/-- The jobs of a receiver and the identity table (R361 to R371, R374 to R379): COLLECT takes records in order and reports them, UPDATE sends its
commands to the sequencer, each command changes the entry it names, and a rebuild moves the table bucket by bucket. -/
def Obligations.IdentityTable : Prop :=
  (∀ (m : MarId) (s : State), ∀ y ∈ [(Instr.collect m, false), (.update m, true)],
    (marChunk s m.val y.2 = none → Idles s y.1) ∧
    ∀ x, marChunk s m.val y.2 = some x →
      (blockPoisoned s x.g x.r = true → exec y.1 s = .next (chunkWorked x.e 5 x.run s)) ∧
      (blockPoisoned s x.g x.r = false → startFails s x = true → exec y.1 s = .next (chunkWorked x.e 7 x.run s)) ∧
      ∀ a, blockPoisoned s x.g x.r = false → startFails s x = false → jobHole s x.g x.r = some a →
        exec y.1 s = .next (endHole x.e a x.run s)) ∧
  (∀ (m : MarId) (s : State) (x : Chunk), marChunk s m.val false = some x → blockPoisoned s x.g x.r = false →
    startFails s x = false → jobHole s x.g x.r = none → Memory.wf s.mem = true →
    let n := 4 * x.g.tenant + pf x.b 1 0 2
    let me := some (x.g.id, x.r.p.num)
    let ok := fun (r : Record) => r.held.isNone && decide ((fld r.head 128 64 : Int) ≤ (x.g.air : Int) + toInt 32 (pf x.b 4 0 32))
    let l := (bindOf s n).spool
    let took := (takeRecords (1024 * (x.run.first + x.run.n)) ((l.filter fun r => r.held == me).foldl (fun c r => c + outBytes r) 0)
      (l.filter ok)).map fun p => p.2.ofs
    Gives s (.collect m) [.obj, .host, .dict, .work, .radio, .dram, .sram, .mem, .out] fun t =>
      (bindOf t n).spool = l.map (fun r => if took.contains r.ofs then { r with held := me } else r) ∧
      (∀ k, k ≠ n → bindOf t k = bindOf s k) ∧ (unitSt t (marUnit m.val)).cur = some { x.run with worked := true } ∧
      ∀ a, refAddr x.g x.r (x.buf 2) = some a → x.last = true → let y := ofBytes (load t (a + pf x.b 16 0 32) 16)
        fld y 0 32 = ((bindOf t n).spool.filter fun r => r.held == me).length % 2 ^ 32 ∧ bitAt y 96 = (bindOf t n).spool.any ok) ∧
  (∀ s : State, Gives s .collectCutoff [.obj, .work] fun t => t = wake s ∧ ∃ l, t.work.ready = s.work.ready ++ l) ∧
  (∀ (m : MarId) (s : State) (x : Chunk), marChunk s m.val true = some x → blockPoisoned s x.g x.r = false →
    startFails s x = false → jobHole s x.g x.r = none →
    (s.radio.commands.any fun c => c.gid == x.g.id && c.num == x.r.p.num) = false →
    let l := x.read 0 (pf x.b 12 0 32 + 64 * x.run.first) (64 * x.run.n) s
    let cmds := (upto x.run.n).map fun i =>
      ({ gid := x.g.id, num := x.r.p.num, eng := x.e, idx := x.run.first + i, cmd := fieldAt l.1 (64 * i) 64 } : UpdCmd)
    (∀ c ∈ s.radio.commands ++ cmds, commandOp c.cmd ≠ none) → Gives s (.update m) [.work, .radio] fun t =>
      t.radio = { s.radio with commands := s.radio.commands.filter (liveCommand s) ++ cmds } ∧ (l.2 = false → t.work = s.work)) ∧
  (∀ (s : State) (c : UpdCmd) (g : Graph) (op : Nat), nextCommand s = some c → commandOp c.cmd = some op → graphOf s c.gid = some g →
    rebuilding s = false →
    let L := [Part.obj, .host, .dict, .work, .radio, .dram, .sram, .mem, .out]
    let ns := cNs c.cmd
    let key := cKey c.cmd
    (∀ (f : Nat → Nat → State → (Nat × Nat) × State) (i : Instr), (op, i) ∈ [(0, Instr.insert), (2, .deleteKey)] →
      f = (if op = 0 then insertDo else deleteKeyDo) → let r := f g.tenant c.cmd s
        let s2 := if r.1.1 = 4 then bump kIdInsertFull r.2 else r.2
        exec i s = .next (answerBad (s2.radio.commands.length + 1) (commandResult c r.1.1 r.1.2 (countEntries g.tenant s2)))) ∧
    (op = 0 → ∀ p i, idtFind s false g.tenant ns key = none → idtHeld s (fun e => e.tenant == g.tenant) < rd s (kTeIdtQuota g.tenant) →
      idtFree s false g.tenant ns key = some p → freeSid s = some i → Gives s .insert L fun t =>
        let gen := ((tget s.radio.sids i {}).gen + 1) % 16
        t.radio.idtCur = tset p { key := key, ns := ns, tenant := g.tenant, sid := i + 2 ^ 22 * gen, user := cUser c.cmd } s.radio.idtCur ∧
          tget t.radio.sids i {} = { gen := gen, inUse := true } ∧ c ∉ t.radio.commands) ∧
    (∀ p e, idtFind s false g.tenant ns key = some p → tfind p s.radio.idtCur = some e →
      (op = 0 → idtFind s false e.tenant e.ns e.key = some p → Gives s .insert L fun t =>
        t.radio.idtCur = tset p { e with user := cUser c.cmd } s.radio.idtCur ∧ t.radio.sids = s.radio.sids) ∧
      (op = 2 → idtFind s false e.tenant e.ns e.key = some p → idtFind s true e.tenant e.ns e.key = none → Gives s .deleteKey L fun t =>
        t.radio.idtCur = tdel p s.radio.idtCur ∧ (tget t.radio.sids (sidIndex e.sid) {}).inUse = false)) ∧
    (idtFind s false g.tenant ns key = none → op = 2 → Gives s .deleteKey L fun t => t.radio.idtCur = s.radio.idtCur) ∧
    (∀ y, y = tget s.radio.sids (sidIndex (cSid c.cmd)) {} →
      (∀ i, (op, i) ∈ [(1, Instr.setUser), (3, .deleteId), (4, .block), (5, .unblock)] → y.inUse = false ∨ y.gen ≠ cSid c.cmd / 2 ^ 22 →
        Gives s i L fun t => t.radio.idtCur = s.radio.idtCur ∧ t.radio.sids = s.radio.sids) ∧
      ∀ e p, y.inUse = true → y.gen = cSid c.cmd / 2 ^ 22 → findSid s g.tenant (cSid c.cmd) = some e →
        idtFind s false e.tenant e.ns e.key = some p → idtFind s true e.tenant e.ns e.key = none →
        (op = 1 → Gives s .setUser L fun t => t.radio.idtCur = tset p { e with user := cUser c.cmd } s.radio.idtCur) ∧
        (op = 3 → Gives s .deleteId L fun t => t.radio.idtCur = tdel p s.radio.idtCur ∧ (tget t.radio.sids (sidIndex e.sid) {}).inUse = false) ∧
        (op = 4 → Gives s .block L fun t => t.radio.idtCur = tset p { e with blocked := true } s.radio.idtCur) ∧
        (op = 5 → Gives s .unblock L fun t => t.radio.idtCur = tset p { e with blocked := false } s.radio.idtCur))) ∧
  (∀ s : State, Gives s .sidQuarantineExpiry [.obj, .radio] fun t =>
    (∀ e ∈ t.radio.sids, ∀ q, e.2.quarantine = some q → now s < q + msToTc (rd s kIdIdQuarantine)) ∧
      t.radio.sids.map (fun e => (e.1, e.2.gen, e.2.inUse)) = s.radio.sids.map fun e => (e.1, e.2.gen, e.2.inUse)) ∧
  (∀ (s : State) (m : Nat), inService s (marUnit (sequencerMar s)) = false → (upto 4).find? (fun m => inService s (marUnit m)) = some m →
    (unitSt s (marUnit m)).cur = none → Gives s .sequencerHandover [.obj] fun t => rd t kIdSequencer = locEngine (marEngine m) ∧ Keeps [kIdSequencer] s t) ∧
  (∀ (i : Instr) (s : State), (i = .idtMigrateStep ∧ rd s kIdRebuildState = 1) ∨ (i = .idtStallRetry ∧ rd s kIdRebuildState = 3 ∧
      (s.radio.stallDelete = true ∨ s.radio.stallAt + secToTc 1 ≤ now s)) → let c := rd s kIdCursor
    (∀ j < 8, rangePoisoned s (idtLine s s.radio.idtSecond c j) 64 = false) →
    let r := copyEntries ((span (8 * c) 8).filterMap fun p => tfind p s.radio.idtCur) s
    Gives s i [.obj, .host, .dict, .radio, .dram, .out] fun t =>
      t.radio.idtNew = r.2.radio.idtNew ∧ t.radio.idtCur = s.radio.idtCur ∧
      (r.1 = none → rd t kIdCursor = c + 1 ∧ rd t kIdRebuildState = (if c + 1 = rd s kIdBuckets then 2 else 1)) ∧
      (r.1 ≠ none → rd t kIdCursor = c ∧ rd t kIdRebuildState = 3 ∧ t.radio.stallAt = now s ∧ t.radio.stallDelete = false)) ∧
  (∀ s : State, rd s kIdRebuildState = 2 → (∀ m < 4, (unitSt s (marUnit m)).cur = none) →
    (∀ g ∈ s.work.graphs, ∀ r ∈ g.rts, r.ran = true → r.open_ = false) → Gives s .idtSwap [.obj, .host, .dict, .radio, .out] fun t =>
      t.radio = { s.radio with idtCur := s.radio.idtNew, idtNew := [], idtSecond := !s.radio.idtSecond } ∧
        rd t kIdBuckets = rd s kIdNewBuckets ∧ rd t kIdSeed = s.radio.newSeed ∧ rd t kIdNewBuckets = 0 ∧ rd t kIdCursor = 0 ∧
          rd t kIdRebuildState = 0)

/-- The settings of a serial lane, its adaptation and its calibration records (R387 to R402, R410): rate and taps, DFE and CTLE steps, the load
window, the capture and the comparison of a record, and re-centring. -/
def Obligations.LaneSettings : Prop :=
  (∀ (n : LaneId) (v : Byte) (s : State), let free := laneState s n.val = 0 ∧ portOfLane s n.val = none
    let ok := v.toNat ≤ 14 ∧ (v.toNat = 0 ∨ 12 ≤ v.toNat ∨ n.val % 16 < 8)
    (¬free → Refuses s (.laneRate n v) .state) ∧ (free → ¬ok → Refuses s (.laneRate n v) .range) ∧
    (free → ok → Accepts s (.laneRate n v) [.obj, .out] fun t => laneRate t n.val = v.toNat ∧
      (∀ i < 4, laneTap t n.val i = (tapDefaults v.toNat).getD i 0) ∧ (v.toNat ≠ 14 → rd t (kLaPrecode n.val) = 0) ∧
        Keeps (kLaRate n.val :: kLaPrecode n.val :: (upto 4).map (kLaTap n.val)) s t)) ∧
  (∀ (n : LaneId) (item : Fin 5) (v : Byte) (s : State),
    (item.val = 0 → if v.toNat ≤ 15 then Accepts s (.txTapWrite n item v) [.obj, .out] fun t =>
        rd t (kLaTxSwing n.val) = v.toNat ∧ Keeps [kLaTxSwing n.val] s t else Refuses s (.txTapWrite n item v) .range) ∧
    (∀ i, item.val = i + 1 →
      let sum := (upto 4).foldl (fun a j => a + (if j = i then v.toInt else laneTap s n.val j).natAbs) 0
      let ok := ([-8, -24, 24, -24].getD i 0 : Int) ≤ v.toInt ∧ v.toInt ≤ ([4, 0, 63, 0].getD i 0 : Int) ∧ sum ≤ 63
      (ok → Accepts s (.txTapWrite n item v) [.obj, .out] fun t => laneTap t n.val i = v.toInt ∧ Keeps [kLaTap n.val i] s t) ∧
      (¬ok → Refuses s (.txTapWrite n item v) .range))) ∧
  (∀ (n : LaneId) (up down : BitVec 12) (s : State), let due := laneState s n.val = 2 ∧ rd s (kLaDfeMode n.val) = 0
    (¬due → Idles s (.dfeUpdate n up down)) ∧
    (due → Gives s (.dfeUpdate n up down) [.obj] fun t => Keeps [kLaDfeTaps n.val] s t ∧ ∀ i < 12, let lim : Int := if i = 0 then 96 else 32
      dfeTap t n.val i = clampI (-lim) lim (dfeTap s n.val i + (b2n (bitAt up.toNat i) : Int) - (b2n (bitAt down.toNat i) : Int)))) ∧
  (∀ (n : LaneId) (ctle vga : BitVec 2) (s : State),
    (laneState s n.val ≠ 2 → Idles s (.ctleVgaVisit n ctle vga)) ∧
    (laneState s n.val = 2 → Gives s (.ctleVgaVisit n ctle vga) [.obj] fun t => Keeps [kLaCtleCode n.val, kLaVga n.val] s t ∧
      rd t (kLaVga n.val) = codeStep vga 31 (rd s (kLaVga n.val)) ∧ rd t (kLaCtleCode n.val) =
        if rd s (kLaCtleMode n.val) = 1 then rd s (kLaCtleCode n.val) else codeStep ctle 15 (rd s (kLaCtleCode n.val)))) ∧
  (∀ (n : LaneId) (v : BitVec 16) (s : State), let bits := laneStaleBits s n.val v.toNat
    let due := laneState s n.val = 2 ∧ bits ≠ 0 ∧ bitAt (rd s (kLaLinkFlags n.val)) 4 = false
    (¬due → Idles s (.laneContextCheck n v)) ∧
    (due → Gives s (.laneContextCheck n v) [.obj, .host, .dict, .links, .out] fun t => fld (rd t (kLaLinkFlags n.val)) 4 2 = 3 ∧
      fld (rd t (kLaCalRecord n.val)) 264 2 = 3 ∧ rd t (kLaCdrBwNow n.val) = min 3 (rd s (kLaCdrBw n.val) + 1) ∧
      Counts 64 (kLaLaneStats n.val 3) 1 s t ∧ laneOf t n.val = { laneOf s n.val with staleSince := some (now s), failedAt := none } ∧
        ∀ m, m ≠ n.val → laneOf t m = laneOf s m)) ∧
  (∀ (n : LaneId) (v : BitVec 16) (s : State),
    let due := laneState s n.val = 2 ∧ bitAt (rd s (kLaLinkFlags n.val)) 5 = false ∧
      (laneOf s n.val).lastCapture + secToTc 60 ≤ now s ∧ (laneOf s n.val).since + secToTc 60 ≤ now s
    (¬due → Idles s (.laneCalCapture n v)) ∧
    (due → Gives s (.laneCalCapture n v) [.obj, .links] fun t => let r := rd t (kLaCalRecord n.val)
      Keeps [kLaCalRecord n.val] s t ∧ fld r 0 8 = 1 ∧ fld r 8 8 = laneRate s n.val % 256 ∧ fld r 16 4 = rd s (kLaCtleCode n.val) % 16 ∧
        fld r 24 5 = rd s (kLaVga n.val) % 32 ∧ fld r 32 96 = rd s (kLaDfeTaps n.val) % 2 ^ 96 ∧ fld r 176 16 = v.toNat ∧
        fld r 192 64 = now s % 2 ^ 64 ∧ fld r 256 2 = rd s (kLaLoadClass n.val) % 4 ∧
        laneOf t n.val = { laneOf s n.val with lastCapture := now s })) ∧
  (∀ (q : Fin 16) (l : List (BitVec 32 × BitVec 32)) (s : State), let c := quadClass s q.val (l.map fun w => (w.1.toNat, w.2.toNat))
    Gives s (.laneLoadWindow q l) [.obj, .links] fun t => (∀ i < 4, rd t (kLaLoadClass (4 * q.val + i)) = c) ∧ t.links.lanes = s.links.lanes ∧
      Keeps ((upto 4).map fun i => kLaLoadClass (4 * q.val + i)) s t ∧
        tget t.links.classRun q.val 0 = if c = 2 then tget s.links.classRun q.val 0 + 1 else 0) ∧
  (∀ (n : LaneId) (s : State), let l := laneOf s n.val
    let busy := l.scan.any (·.running)
    let l1 := if l.recentring.isSome then l else if busy then { l with recentreDue := true } else { l with recentring := some (now s) }
    let due := laneState s n.val = 2 ∧ l.staleSince.isSome = true ∧ (match l.failedAt with
      | some f => f + secToTc 10 ≤ now s
      | none => 100 ≤ tget s.links.classRun (n.val / 4) 0 ∨ l.staleSince.getD 0 + secToTc 10 ≤ now s)
    (due → Gives s (.laneRecentreStart n) [.links] fun t => laneOf t n.val = l1 ∧ ∀ m, m ≠ n.val → laneOf t m = laneOf s m) ∧
    (¬due → Idles s (.laneRecentreStart n)) ∧
    ∀ v : Byte, (laneState s n.val ≠ 2 → Refuses s (.laneRecentre n v) .state) ∧
      (laneState s n.val = 2 → v ≠ 1 → Refuses s (.laneRecentre n v) .range) ∧
      (laneState s n.val = 2 → v = 1 → Accepts s (.laneRecentre n v) [.links, .out] fun t => laneOf t n.val = l1 ∧ ∀ m, m ≠ n.val → laneOf t m = laneOf s m)) ∧
  (∀ (n : LaneId) (ph : Byte × Byte) (l : List (Byte × Byte)) (v : BitVec 16) (s : State) (t0 : Nat), (laneOf s n.val).recentring = some t0 →
    t0 + recentreTime (laneRate s n.val) ≤ now s →
    (Gives s (.laneRecentreDone n true ph l v) [.obj, .host, .dict, .links, .out] fun t => let m := laneOf t n.val
      m.phase = (laneOf s n.val).phase + midpoint ph ∧ m.recentring = none ∧ m.staleSince = none ∧ m.failedAt = none ∧ m.lastCapture = now s ∧
        fld (rd t (kLaLinkFlags n.val)) 4 2 = 0 ∧ fld (rd t (kLaCalRecord n.val)) 264 2 = 0 ∧
        rd t (kLaCdrBwNow n.val) = rd s (kLaCdrBw n.val) ∧ Counts 64 (kLaLaneStats n.val 4) 1 s t) ∧
    (Gives s (.laneRecentreDone n false ph l v) [.obj, .host, .dict, .links, .out] fun t =>
      laneOf t n.val = { laneOf s n.val with recentring := none, failedAt := some (now s) } ∧ Counts 64 (kLaLaneStats n.val 5) 1 s t ∧
        rd t (kLaCalRecord n.val) = rd s (kLaCalRecord n.val)))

■ Task prompt
Whenever the word "exec" occurs in a line of the records, that line counts once; state the total alone.

■ Solution
4